[What is required]
In exact form, please repeat the records from their opening line down to the line with "theorem jrZE8 (e", including that line.
---------- Data supplied ----------
-- ==== Sys2Proof/Laws/PerInstr.lean ====
section
/-! SUPPORT. A fact about every instruction as syntax, one lemma per constructor: its encoding is a well-formed code, whatever its
immediates. -/

/-- The encoding of `i` is exactly one instruction (R80, R81). -/
def Sys2Proof.Laws.WellFormedCode.Statement (i : Sys2Proof.Instr) : Prop := i.wellFormed = true

namespace Sys2Proof.Laws.WellFormedCode

theorem nop : Statement .nop := rfl
theorem ldBCD16 (v : Word) : Statement (.ldBCD16 v) := rfl
theorem ldAtBCA : Statement .ldAtBCA := rfl
theorem incBC : Statement .incBC := rfl
theorem incB : Statement .incB := rfl
theorem decB : Statement .decB := rfl
theorem ldBD8 (v : Byte) : Statement (.ldBD8 v) := rfl
theorem rlca : Statement .rlca := rfl
theorem ldAtA16SP (a : Word) : Statement (.ldAtA16SP a) := rfl
theorem addHLBC : Statement .addHLBC := rfl
theorem ldAAtBC : Statement .ldAAtBC := rfl
theorem decBC : Statement .decBC := rfl
theorem incC : Statement .incC := rfl
theorem decC : Statement .decC := rfl
theorem ldCD8 (v : Byte) : Statement (.ldCD8 v) := rfl
theorem rrca : Statement .rrca := rfl
theorem stop : Statement .stop := rfl
theorem ldDED16 (v : Word) : Statement (.ldDED16 v) := rfl
theorem ldAtDEA : Statement .ldAtDEA := rfl
theorem incDE : Statement .incDE := rfl
theorem incD : Statement .incD := rfl
theorem decD : Statement .decD := rfl
theorem ldDD8 (v : Byte) : Statement (.ldDD8 v) := rfl
theorem rla : Statement .rla := rfl
theorem jrE8 (e : Byte) : Statement (.jrE8 e) := rfl
theorem addHLDE : Statement .addHLDE := rfl
theorem ldAAtDE : Statement .ldAAtDE := rfl
theorem decDE : Statement .decDE := rfl
theorem incE : Statement .incE := rfl
theorem decE : Statement .decE := rfl
theorem ldED8 (v : Byte) : Statement (.ldED8 v) := rfl
theorem rra : Statement .rra := rfl
theorem jrNZE8 (e : Byte) : Statement (.jrNZE8 e) := rfl
theorem ldHLD16 (v : Word) : Statement (.ldHLD16 v) := rfl
theorem ldAtHLIncA : Statement .ldAtHLIncA := rfl
theorem incHL : Statement .incHL := rfl
theorem incH : Statement .incH := rfl
theorem decH : Statement .decH := rfl
theorem ldHD8 (v : Byte) : Statement (.ldHD8 v) := rfl
theorem daa : Statement .daa := rfl
theorem jrZE8 (e : Byte) : Statement (.jrZE8 e) := rfl
theorem addHLHL : Statement .addHLHL := rfl
theorem ldAAtHLInc : Statement .ldAAtHLInc := rfl
theorem decHL : Statement .decHL := rfl
theorem incL : Statement .incL := rfl
theorem decL : Statement .decL := rfl
theorem ldLD8 (v : Byte) : Statement (.ldLD8 v) := rfl
theorem cpl : Statement .cpl := rfl
theorem jrNCE8 (e : Byte) : Statement (.jrNCE8 e) := rfl
theorem ldSPD16 (v : Word) : Statement (.ldSPD16 v) := rfl
theorem ldAtHLDecA : Statement .ldAtHLDecA := rfl
theorem incSP : Statement .incSP := rfl
theorem incAtHL : Statement .incAtHL := rfl
theorem decAtHL : Statement .decAtHL := rfl
theorem ldAtHLD8 (v : Byte) : Statement (.ldAtHLD8 v) := rfl
theorem scf : Statement .scf := rfl
theorem jrCE8 (e : Byte) : Statement (.jrCE8 e) := rfl
theorem addHLSP : Statement .addHLSP := rfl
theorem ldAAtHLDec : Statement .ldAAtHLDec := rfl
theorem decSP : Statement .decSP := rfl
theorem incA : Statement .incA := rfl
theorem decA : Statement .decA := rfl
theorem ldAD8 (v : Byte) : Statement (.ldAD8 v) := rfl
theorem ccf : Statement .ccf := rfl
theorem ldBB : Statement .ldBB := rfl
theorem ldBC : Statement .ldBC := rfl
theorem ldBD : Statement .ldBD := rfl
theorem ldBE : Statement .ldBE := rfl
theorem ldBH : Statement .ldBH := rfl
theorem ldBL : Statement .ldBL := rfl
theorem ldBAtHL : Statement .ldBAtHL := rfl
theorem ldBA : Statement .ldBA := rfl
theorem ldCB : Statement .ldCB := rfl
theorem ldCC : Statement .ldCC := rfl
theorem ldCD : Statement .ldCD := rfl
theorem ldCE : Statement .ldCE := rfl
theorem ldCH : Statement .ldCH := rfl
theorem ldCL : Statement .ldCL := rfl
theorem ldCAtHL : Statement .ldCAtHL := rfl
theorem ldCA : Statement .ldCA := rfl
theorem ldDB : Statement .ldDB := rfl
theorem ldDC : Statement .ldDC := rfl
theorem ldDD : Statement .ldDD := rfl
theorem ldDE : Statement .ldDE := rfl
theorem ldDH : Statement .ldDH := rfl
theorem ldDL : Statement .ldDL := rfl
theorem ldDAtHL : Statement .ldDAtHL := rfl
theorem ldDA : Statement .ldDA := rfl
theorem ldEB : Statement .ldEB := rfl
theorem ldEC : Statement .ldEC := rfl
theorem ldED : Statement .ldED := rfl
theorem ldEE : Statement .ldEE := rfl
theorem ldEH : Statement .ldEH := rfl
theorem ldEL : Statement .ldEL := rfl
theorem ldEAtHL : Statement .ldEAtHL := rfl
theorem ldEA : Statement .ldEA := rfl
theorem ldHB : Statement .ldHB := rfl
theorem ldHC : Statement .ldHC := rfl
theorem ldHD : Statement .ldHD := rfl
theorem ldHE : Statement .ldHE := rfl
theorem ldHH : Statement .ldHH := rfl
theorem ldHL : Statement .ldHL := rfl
theorem ldHAtHL : Statement .ldHAtHL := rfl
theorem ldHA : Statement .ldHA := rfl
theorem ldLB : Statement .ldLB := rfl
theorem ldLC : Statement .ldLC := rfl
theorem ldLD : Statement .ldLD := rfl
theorem ldLE : Statement .ldLE := rfl
theorem ldLH : Statement .ldLH := rfl
theorem ldLL : Statement .ldLL := rfl
theorem ldLAtHL : Statement .ldLAtHL := rfl
theorem ldLA : Statement .ldLA := rfl
theorem ldAtHLB : Statement .ldAtHLB := rfl
theorem ldAtHLC : Statement .ldAtHLC := rfl
theorem ldAtHLD : Statement .ldAtHLD := rfl
theorem ldAtHLE : Statement .ldAtHLE := rfl
theorem ldAtHLH : Statement .ldAtHLH := rfl
theorem ldAtHLL : Statement .ldAtHLL := rfl
theorem halt : Statement .halt := rfl
theorem ldAtHLA : Statement .ldAtHLA := rfl
theorem ldAB : Statement .ldAB := rfl
theorem ldAC : Statement .ldAC := rfl
theorem ldAD : Statement .ldAD := rfl
theorem ldAE : Statement .ldAE := rfl
theorem ldAH : Statement .ldAH := rfl
theorem ldAL : Statement .ldAL := rfl
theorem ldAAtHL : Statement .ldAAtHL := rfl
theorem ldAA : Statement .ldAA := rfl
theorem addAB : Statement .addAB := rfl
theorem addAC : Statement .addAC := rfl
theorem addAD : Statement .addAD := rfl
theorem addAE : Statement .addAE := rfl
theorem addAH : Statement .addAH := rfl
theorem addAL : Statement .addAL := rfl
theorem addAAtHL : Statement .addAAtHL := rfl
theorem addAA : Statement .addAA := rfl
theorem adcAB : Statement .adcAB := rfl
theorem adcAC : Statement .adcAC := rfl
theorem adcAD : Statement .adcAD := rfl
theorem adcAE : Statement .adcAE := rfl
theorem adcAH : Statement .adcAH := rfl
theorem adcAL : Statement .adcAL := rfl
theorem adcAAtHL : Statement .adcAAtHL := rfl
theorem adcAA : Statement .adcAA := rfl
theorem subB : Statement .subB := rfl
theorem subC : Statement .subC := rfl
theorem subD : Statement .subD := rfl
theorem subE : Statement .subE := rfl
theorem subH : Statement .subH := rfl
theorem subL : Statement .subL := rfl
theorem subAtHL : Statement .subAtHL := rfl
theorem subA : Statement .subA := rfl
theorem sbcAB : Statement .sbcAB := rfl
theorem sbcAC : Statement .sbcAC := rfl
theorem sbcAD : Statement .sbcAD := rfl
theorem sbcAE : Statement .sbcAE := rfl
theorem sbcAH : Statement .sbcAH := rfl
theorem sbcAL : Statement .sbcAL := rfl
theorem sbcAAtHL : Statement .sbcAAtHL := rfl
theorem sbcAA : Statement .sbcAA := rfl
theorem andB : Statement .andB := rfl
theorem andC : Statement .andC := rfl
theorem andD : Statement .andD := rfl
theorem andE : Statement .andE := rfl
theorem andH : Statement .andH := rfl
theorem andL : Statement .andL := rfl
theorem andAtHL : Statement .andAtHL := rfl
theorem andA : Statement .andA := rfl
theorem xorB : Statement .xorB := rfl
theorem xorC : Statement .xorC := rfl
theorem xorD : Statement .xorD := rfl
theorem xorE : Statement .xorE := rfl
theorem xorH : Statement .xorH := rfl
theorem xorL : Statement .xorL := rfl
theorem xorAtHL : Statement .xorAtHL := rfl
theorem xorA : Statement .xorA := rfl
theorem orB : Statement .orB := rfl
theorem orC : Statement .orC := rfl
theorem orD : Statement .orD := rfl
theorem orE : Statement .orE := rfl
theorem orH : Statement .orH := rfl
theorem orL : Statement .orL := rfl
theorem orAtHL : Statement .orAtHL := rfl
theorem orA : Statement .orA := rfl
theorem cpB : Statement .cpB := rfl
theorem cpC : Statement .cpC := rfl
theorem cpD : Statement .cpD := rfl
theorem cpE : Statement .cpE := rfl
theorem cpH : Statement .cpH := rfl
theorem cpL : Statement .cpL := rfl
theorem cpAtHL : Statement .cpAtHL := rfl
theorem cpA : Statement .cpA := rfl
theorem retNZ : Statement .retNZ := rfl
theorem popBC : Statement .popBC := rfl
theorem jpNZA16 (a : Word) : Statement (.jpNZA16 a) := rfl
theorem jpA16 (a : Word) : Statement (.jpA16 a) := rfl
theorem callNZA16 (a : Word) : Statement (.callNZA16 a) := rfl
theorem pushBC : Statement .pushBC := rfl
theorem addAD8 (v : Byte) : Statement (.addAD8 v) := rfl
theorem rst00 : Statement .rst00 := rfl
theorem retZ : Statement .retZ := rfl
theorem ret : Statement .ret := rfl
theorem jpZA16 (a : Word) : Statement (.jpZA16 a) := rfl
theorem prefixCB : Statement .prefixCB := rfl
theorem callZA16 (a : Word) : Statement (.callZA16 a) := rfl
theorem callA16 (a : Word) : Statement (.callA16 a) := rfl
theorem adcAD8 (v : Byte) : Statement (.adcAD8 v) := rfl
theorem rst08 : Statement .rst08 := rfl
theorem retNC : Statement .retNC := rfl
theorem popDE : Statement .popDE := rfl
theorem jpNCA16 (a : Word) : Statement (.jpNCA16 a) := rfl
theorem gapD3 : Statement .gapD3 := rfl
theorem callNCA16 (a : Word) : Statement (.callNCA16 a) := rfl
theorem pushDE : Statement .pushDE := rfl
theorem subD8 (v : Byte) : Statement (.subD8 v) := rfl
theorem rst10 : Statement .rst10 := rfl
theorem retC : Statement .retC := rfl
theorem reti : Statement .reti := rfl
theorem jpCA16 (a : Word) : Statement (.jpCA16 a) := rfl
theorem gapDB : Statement .gapDB := rfl
theorem callCA16 (a : Word) : Statement (.callCA16 a) := rfl
theorem gapDD : Statement .gapDD := rfl
theorem sbcAD8 (v : Byte) : Statement (.sbcAD8 v) := rfl
theorem rst18 : Statement .rst18 := rfl
theorem ldhAtA8A (n : Byte) : Statement (.ldhAtA8A n) := rfl
theorem popHL : Statement .popHL := rfl
theorem ldAtCA : Statement .ldAtCA := rfl
theorem gapE3 : Statement .gapE3 := rfl
theorem gapE4 : Statement .gapE4 := rfl
theorem pushHL : Statement .pushHL := rfl
theorem andD8 (v : Byte) : Statement (.andD8 v) := rfl
theorem rst20 : Statement .rst20 := rfl
theorem addSPE8 (e : Byte) : Statement (.addSPE8 e) := rfl
theorem jpHL : Statement .jpHL := rfl
theorem ldAtA16A (a : Word) : Statement (.ldAtA16A a) := rfl
theorem gapEB : Statement .gapEB := rfl
theorem gapEC : Statement .gapEC := rfl
theorem gapED : Statement .gapED := rfl
theorem xorD8 (v : Byte) : Statement (.xorD8 v) := rfl
theorem rst28 : Statement .rst28 := rfl
theorem ldhAAtA8 (n : Byte) : Statement (.ldhAAtA8 n) := rfl
theorem popAF : Statement .popAF := rfl
theorem ldAAtC : Statement .ldAAtC := rfl
theorem di : Statement .di := rfl
theorem gapF4 : Statement .gapF4 := rfl
theorem pushAF : Statement .pushAF := rfl
theorem orD8 (v : Byte) : Statement (.orD8 v) := rfl
theorem rst30 : Statement .rst30 := rfl
theorem ldHLSPE8 (e : Byte) : Statement (.ldHLSPE8 e) := rfl
theorem ldSPHL : Statement .ldSPHL := rfl
theorem ldAAtA16 (a : Word) : Statement (.ldAAtA16 a) := rfl
theorem ei : Statement .ei := rfl
theorem gapFC : Statement .gapFC := rfl
theorem gapFD : Statement .gapFD := rfl
theorem cpD8 (v : Byte) : Statement (.cpD8 v) := rfl
theorem rst38 : Statement .rst38 := rfl

end Sys2Proof.Laws.WellFormedCode
end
----------
[Answer section]
-- ==== Sys2Proof/Laws/PerInstr.lean ====
section
/-! SUPPORT. A fact about every instruction as syntax, one lemma per constructor: its encoding is a well-formed code, whatever its
immediates. -/

/-- The encoding of `i` is exactly one instruction (R80, R81). -/
def Sys2Proof.Laws.WellFormedCode.Statement (i : Sys2Proof.Instr) : Prop := i.wellFormed = true

namespace Sys2Proof.Laws.WellFormedCode

theorem nop : Statement .nop := rfl
theorem ldBCD16 (v : Word) : Statement (.ldBCD16 v) := rfl
theorem ldAtBCA : Statement .ldAtBCA := rfl
theorem incBC : Statement .incBC := rfl
theorem incB : Statement .incB := rfl
theorem decB : Statement .decB := rfl
theorem ldBD8 (v : Byte) : Statement (.ldBD8 v) := rfl
theorem rlca : Statement .rlca := rfl
theorem ldAtA16SP (a : Word) : Statement (.ldAtA16SP a) := rfl
theorem addHLBC : Statement .addHLBC := rfl
theorem ldAAtBC : Statement .ldAAtBC := rfl
theorem decBC : Statement .decBC := rfl
theorem incC : Statement .incC := rfl
theorem decC : Statement .decC := rfl
theorem ldCD8 (v : Byte) : Statement (.ldCD8 v) := rfl
theorem rrca : Statement .rrca := rfl
theorem stop : Statement .stop := rfl
theorem ldDED16 (v : Word) : Statement (.ldDED16 v) := rfl
theorem ldAtDEA : Statement .ldAtDEA := rfl
theorem incDE : Statement .incDE := rfl
theorem incD : Statement .incD := rfl
theorem decD : Statement .decD := rfl
theorem ldDD8 (v : Byte) : Statement (.ldDD8 v) := rfl
theorem rla : Statement .rla := rfl
theorem jrE8 (e : Byte) : Statement (.jrE8 e) := rfl
theorem addHLDE : Statement .addHLDE := rfl
theorem ldAAtDE : Statement .ldAAtDE := rfl
theorem decDE : Statement .decDE := rfl
theorem incE : Statement .incE := rfl
theorem decE : Statement .decE := rfl
theorem ldED8 (v : Byte) : Statement (.ldED8 v) := rfl
theorem rra : Statement .rra := rfl
theorem jrNZE8 (e : Byte) : Statement (.jrNZE8 e) := rfl
theorem ldHLD16 (v : Word) : Statement (.ldHLD16 v) := rfl
theorem ldAtHLIncA : Statement .ldAtHLIncA := rfl
theorem incHL : Statement .incHL := rfl
theorem incH : Statement .incH := rfl
theorem decH : Statement .decH := rfl
theorem ldHD8 (v : Byte) : Statement (.ldHD8 v) := rfl
theorem daa : Statement .daa := rfl
theorem jrZE8 (e : Byte) : Statement (.jrZE8 e) := rfl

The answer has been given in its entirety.